Более древнюю историю, чем орнаментальные изделия, имеют сюжетные ковры Азербайджана, темы которых черпались из самой жизни.
Музей ковра
С эпохи раннего средневековья азербайджанские ковры "вывозятся в свет", становясь достоянием музеев и частных коллекций. Для сохранения богатейшего наследия страны в 1967 году при Министерстве культуры Азербайджана был создан Государственный музей азербайджанского ковра и народно-прикладного искусства, неоценимую помощь в подготовке экспозиций которого оказал ныне покойный народный художник страны, всемирно известный эксперт ковроткачества Лятиф Керимов.
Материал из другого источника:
/-! ### Spring flash and firmware (chapter 12) -/

/-- A partly entered command sequence (R484): the core that owns it, the next step expected (1 second unlock, 2 command,
3 address, 4 data LO, 5 data HI) and what was entered. -/
structure SfSeq where
  core : Nat
  step : Nat
  cmd : Nat
  self : Bool
  addr : Nat
  lo : Nat
deriving DecidableEq, Repr

/-- A running flash operation: a word program or a sector erase, by a core. -/
structure SfOp where
  erase : Bool
  addr : Nat
  data : BitVec 64
  self : Bool
  core : Nat
deriving DecidableEq, Repr

/-- What an instruction SRAM half holds of a firmware image (R500, R508). -/
structure FwImage where
  slot : Nat
  version : Nat
  svn : Nat
  settingsFmt : Nat
  hoWrite : Nat
  hoReadMin : Nat
  hoReadMax : Nat
  digest : List Byte
deriving DecidableEq, Repr

/-- Spring flash, its command port and the firmware update logic. -/
structure Flash where
  /-- bytes of the array that are not 0xFF (R478) -/
  mem : Memory
  /-- words that are uncorrectable, by word address -/
  badWords : List Nat
  seq : Option SfSeq
  /-- the running erase or program, and the nested program of a suspended erase -/
  op : Option SfOp
  nested : Option SfOp
  /-- the erase in `op` is suspended, by command or automatically (R480, R490) -/
  suspended : Bool
  autoSusp : Bool
  /-- tick at which the erase last ran on though reads were pending (R480) -/
  forcedTick : Option Nat
  /-- addresses of the data reads that wait for their bank, oldest first (R480, R493) -/
  reads : List Nat
  /-- a RESUME is held until the nested program ends (R491) -/
  resumeHeld : Bool
  /-- corrected words found in the current class-14 pass, by sector (R496) -/
  corrected : Tbl Nat
  /-- tick of the update owner's last command (R502) -/
  ownerTick : Nat
  /-- the two halves of instruction SRAM, and the image loaded and verified -/
  half0 : Option FwImage
  half1 : Option FwImage
  verified : Option FwImage
  /-- data bytes received so far -/
  received : Nat
  /-- path of an FW_ACTIVATE MODE 1 that waits for the switch -/
  handover : Option Nat
deriving DecidableEq, Repr


/-! ### Power controller (chapter 14) -/

/-- An entry to SLEEP or DEEP in progress (R563): target, the path that asked, units agreed in order, the state it began
in, and when it began. -/
structure Entry where
  target : Nat
  path : Nat
  agreed : Nat
  point : Option Nat
  from_ : Nat
  startTick : Nat
  /-- tick at which the unit next in order was asked (R566) -/
  asked : Nat
  /-- dirty lines cleaned so far -/
  cleaned : Nat
  /-- a wake event latched before the point of no return (R567) -/
  wake : Option Nat
  /-- signatures are being computed (R572) -/
  signing : Bool
deriving DecidableEq, Repr

/-- What PD_AON's power controller holds beside its registers. -/
structure Power where
  /-- 0 RUN, 1 IDLE, 2 SLEEP, 3 DEEP, 4 OFF -/
  st : Nat
  entry : Option Entry
  /-- exit in progress: state left, source, tick of the wake event -/
  exit : Option (Nat × Nat × Nat)
  /-- IDLE was requested rather than autonomous (R559) -/
  idleAsked : Bool
  idleSince : Nat
  /-- ticks since a head last received a CXL.mem request -/
  quietTicks : Nat
  /-- the 32-record buffer of PD_AON (R558) -/
  buffer : List SedRec
  /-- unit agreements held stopped, by unit number -/
  stopped : List Nat
deriving DecidableEq, Repr


/-! ### Supervisor, Reservoir, SEICHE and Thermocline (chapter 15) -/

/-- The supervisor's flush (R598): its cause, the step reached (2 the first tick, 3 after the cut, 4 the closing Gauge
writes queued, 5 ended) and where it started. -/
structure Flush where
  cause : Nat
  step : Nat
  startTick : Nat
  startD : Nat
  startRes : Nat
  /-- the state it began in: 2 RUN or 3 GUARD -/
  from_ : Nat
  /-- carried out by PD_AON alone, from DEEP (R568) -/
  deep : Bool
  /-- its duration in 10 microseconds once step 4 is durable, and whether VIN was back by then (R601) -/
  dur : Nat
  vinOk : Bool
  /-- MTL_STAT.STATE and ICU_STAT.STATE when it began -/
  mtlSt : Nat
  icuSt : Nat
  /-- an off request makes it end in power-down (R590) -/
  off : Bool
deriving DecidableEq, Repr
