-- ==== Sys2Proof/Machine/Operands.lean ====
section
/-! DEFINITION. The operand forms: little-endian payload fields, lines and their bytes, and the paths a command comes
from. -/

namespace Sys2Proof.Machine

/-- A number as n little-endian bytes (R61, R539). -/
def le (n v : Nat) : List Byte :=
  match n with
  | 0 => []
  | k + 1 => BitVec.ofNat 8 v :: le k (v / 256)

/-- A number as n big-endian bytes. -/
def be (n v : Nat) : List Byte := (le n v).reverse

/-- The little-endian value of bytes. -/
def leVal (l : List Byte) : Nat :=
  match l with
  | [] => 0
  | b :: r => b.toNat + 256 * leVal r

/-- The big-endian value of bytes. -/
def beVal (l : List Byte) : Nat := leVal l.reverse

/-- Bytes [o, o + n) of a payload; bytes past its end read zero. -/
def sub (l : List Byte) (o n : Nat) : List Byte :=
  let r := (l.drop o).take n
  r ++ List.replicate (n - r.length) 0

/-- A payload field: n little-endian bytes at offset o. -/
def at' (l : List Byte) (o n : Nat) : Nat := leVal (sub l o n)

/-- One byte of a payload. -/
def byteAt (l : List Byte) (o : Nat) : Nat := at' l o 1

/-- Every byte of a range of a payload is zero. -/
def zeroAt (l : List Byte) (o n : Nat) : Bool := (sub l o n).all (fun b => b == 0)

/-- Zero bytes. -/
def zeros (n : Nat) : List Byte := List.replicate n 0

/-- The 64 bytes of a line, byte 0 first. -/
def lineBytes (d : Line) : List Byte := le 64 d.toNat

/-- A line from its bytes. -/
def bytesLine (l : List Byte) : Line := BitVec.ofNat 512 (leVal (l.take 64))

/-- Byte n of a line. -/
def lineByte (d : Line) (n : Nat) : Byte := d.extractLsb' (8 * n) 8

/-- The bytes of `new` where the byte mask is set, those of `old` elsewhere (R187). -/
def mergeLine (old new : Line) (mask : BitVec 64) : Line :=
  (List.range 64).foldl (fun (d : Line) n =>
    if mask.getLsbD n then
      (d &&& ~~~ ((0xFF : Line) <<< (8 * n))) ||| ((lineByte new n).zeroExtend 512 <<< (8 * n))
    else d) old

/-- ASCII bytes of a string. -/
def ascii (t : String) : List Byte := t.toList.map (fun c => BitVec.ofNat 8 c.toNat)

/-- The Tuten port's path code (0 to 3 are the heads; 5 to 8 the management cores). -/
def tuten : Nat := 4

/-- A path is a head. -/
def isHead (p : Nat) : Bool := decide (p < 4)

/-- A path is a management core. -/
def isCore (p : Nat) : Bool := decide (5 ≤ p) && decide (p ≤ 8)

/-- A path may reach management-only registers (R19). -/
def isMgmt (p : Nat) : Bool := decide (4 ≤ p) && decide (p ≤ 8)

/-! Return codes of commands (R136). -/
def rcSuccess : Nat := 0x0000
def rcBackground : Nat := 0x0001
def rcInvalid : Nat := 0x0002
def rcUnsupportedStd : Nat := 0x0003
def rcInternal : Nat := 0x0004
def rcBusy : Nat := 0x0010
def rcConflict : Nat := 0x0011
def rcNotErased : Nat := 0x0012
def rcWorn : Nat := 0x0013
def rcUnsupported : Nat := 0x0015
def rcAuthFail : Nat := 0x0016
def rcStale : Nat := 0x0017
def rcRefused : Nat := 0x0018

end Sys2Proof.Machine
end

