/-- Discard the writes of a head's ingress queue that satisfy a test, with no completion (R167, R168): their credits follow
the pacing rule. -/
def dropWrites (h : Nat) (p : QEntry → Bool) (s : State) : State :=
  let gone := (queueOf s (iqRwd h)).entries.filter p
  let tags := gone.map (·.tag)
  let s := removeEntries (iqRwd h) p
    { s with tracker := s.tracker.filter (fun x => !(x.head == h && x.kind != 0 && tags.contains x.tag)) }
  forEach gone (fun _ s => freeIngress (iqRwd h) s) s

/-- A queued read that INTEGRITY HALT or a flush ends: its mark is the cause of its poison (R110 items 6 and 7). -/
def readEnds (e : QEntry) : Bool := e.rej == 6 || e.rej == 7

/-- Complete the oldest ended reads with poison while the egress queue has room for them (R145, R167, R168); fuel is the
queue's length. -/
def endReads (fuel h : Nat) (s : State) : State :=
  match fuel with
  | 0 => s
  | n + 1 =>
    match (queueOf s (iqReq h)).entries with
    | e :: _ =>
      if !readEnds e || !canReserve s (eqDrs h) then s else
      let s := reserveOut (eqDrs h) (freeIngress (iqReq h) (takeEntry (iqReq h) (fun _ => true) s))
      endReads n h (respondDrs h e.tag e.line e.rej 0 true s)
    | [] => s

/-- The queued reads of a head complete with poison of a cause. -/
def poisonReads (cause h : Nat) (s : State) : State :=
  let s := modQueue (iqReq h) (fun x => { x with entries := x.entries.map (fun e => { e with rej := cause }) }) s
  endReads (queueOf s (iqReq h)).occ h s

/-- INTEGRITY HALT ends the ingress entries: queued writes are discarded, queued reads complete with poison (R168). -/
def endIngress (cause h : Nat) (s : State) : State := poisonReads cause h (dropWrites h (fun _ => true) s)

/-! ### Watermark levels applied live (R159) -/

/-- Re-evaluate every queue against the levels in force (R159). -/
def reLevel (s : State) : State :=
  let s := forEach (queuesOn s) (fun q s => pacedEnter q (pacedLeave q s)) s
  let s := forEach ((queuesOn s).filter isEgress) (fun q s =>
    let x := queueOf s q
    if x.paced && decide (x.occ ≤ egrLo s (q / 4)) then modQueue q (fun x => { x with paced := false }) s
    else if !x.paced && decide (egrHi s (q / 4) ≤ x.occ) then modQueue q (fun x => { x with paced := true }) s
    else s) s
  holdEval s

end Sys2Proof.Machine
end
Регулярные экспедиции сотрудников музея по районам республики позволили значительно пополнить выставочный фонд, детально изучить технологию ковроткачества, обработки шерсти, изготовления красителей, техники производства, конструкции станков и других ковроткацких инструментов. Сегодня музей не только храм искусства с уникальными коврами в хранилищах, но и крупный научный центр страны, из которого черпают познания отечественные и зарубежные специалисты.
Азербайджанский музей ковра обладает самой крупной в мире коллекцией ковров, что позволило провести в Баку по линии ЮНЕСКО два представительных симпозиума по искусству восточных ковров. Международное признание получили музей и как центр по изучению и пропаганде восточного искусства. Самыми древними экспонатами музея являются подписанный автором хурджин (1827 год) с отлично сохранившимися красками и цветовой гармонией, охотничий ковер (XVII век) тебризской школы, ковер "Хиля афшан" (XVIII век) бакинской школы, безворсовые ковры – килим, зили (XVIII век), знаменитые ковры XIX и XX веков.
КОВЕР ШЕЙХ САФИ - ВОСЬМОЕ ЧУДО СВЕТА
Величайшее творение азербайджанского ковроткачества - ковер «Шейх Сафи», создан в XVI веке в Сефевидской столице Тебризе. Бирюзовый бутон в центре большого по размеру золотисто-желтого купола – как озеро Гёк-гёль - Голубое озеро (расположен на территории Северного Азербайджана), окруженное золотой листвой осенних деревьев! А багрово-красные, желтые, синие бутоны - это же сестры Гёк-гёля, правда, на ковре их не семь, а шестнадцать... Композиционные приемы «ислими» и «хатаи» объединяют всю эту красочную мозаику в нерасторжимое целое.
Ковер, известный в науке под названием «Шейх Сафи», - самый знаменитый и самый большой из сохранившихся до наших дней азербайджанских ковров. Его площадь - свыше 56 кв. метров - могла бы покрыть полы современной четырехкомнатной квартиры, если бы в ней снесли все стены. «Шейх Сафи» был соткан в 1539 году в Тебризе по заказу шаха Тахмасиба для Ардебильской мечети (город Ардебиль находится в Южном Азербайджане- ныне Иран). В 1893 году он попал к англичанам и ныне хранится в Лондонском музее Виктории и Альберта - ковер, созданный талантом и трудом безвестных азербайджанских мастеров, стал ценнейшим экспонатом музея, носящего имя британских монархов...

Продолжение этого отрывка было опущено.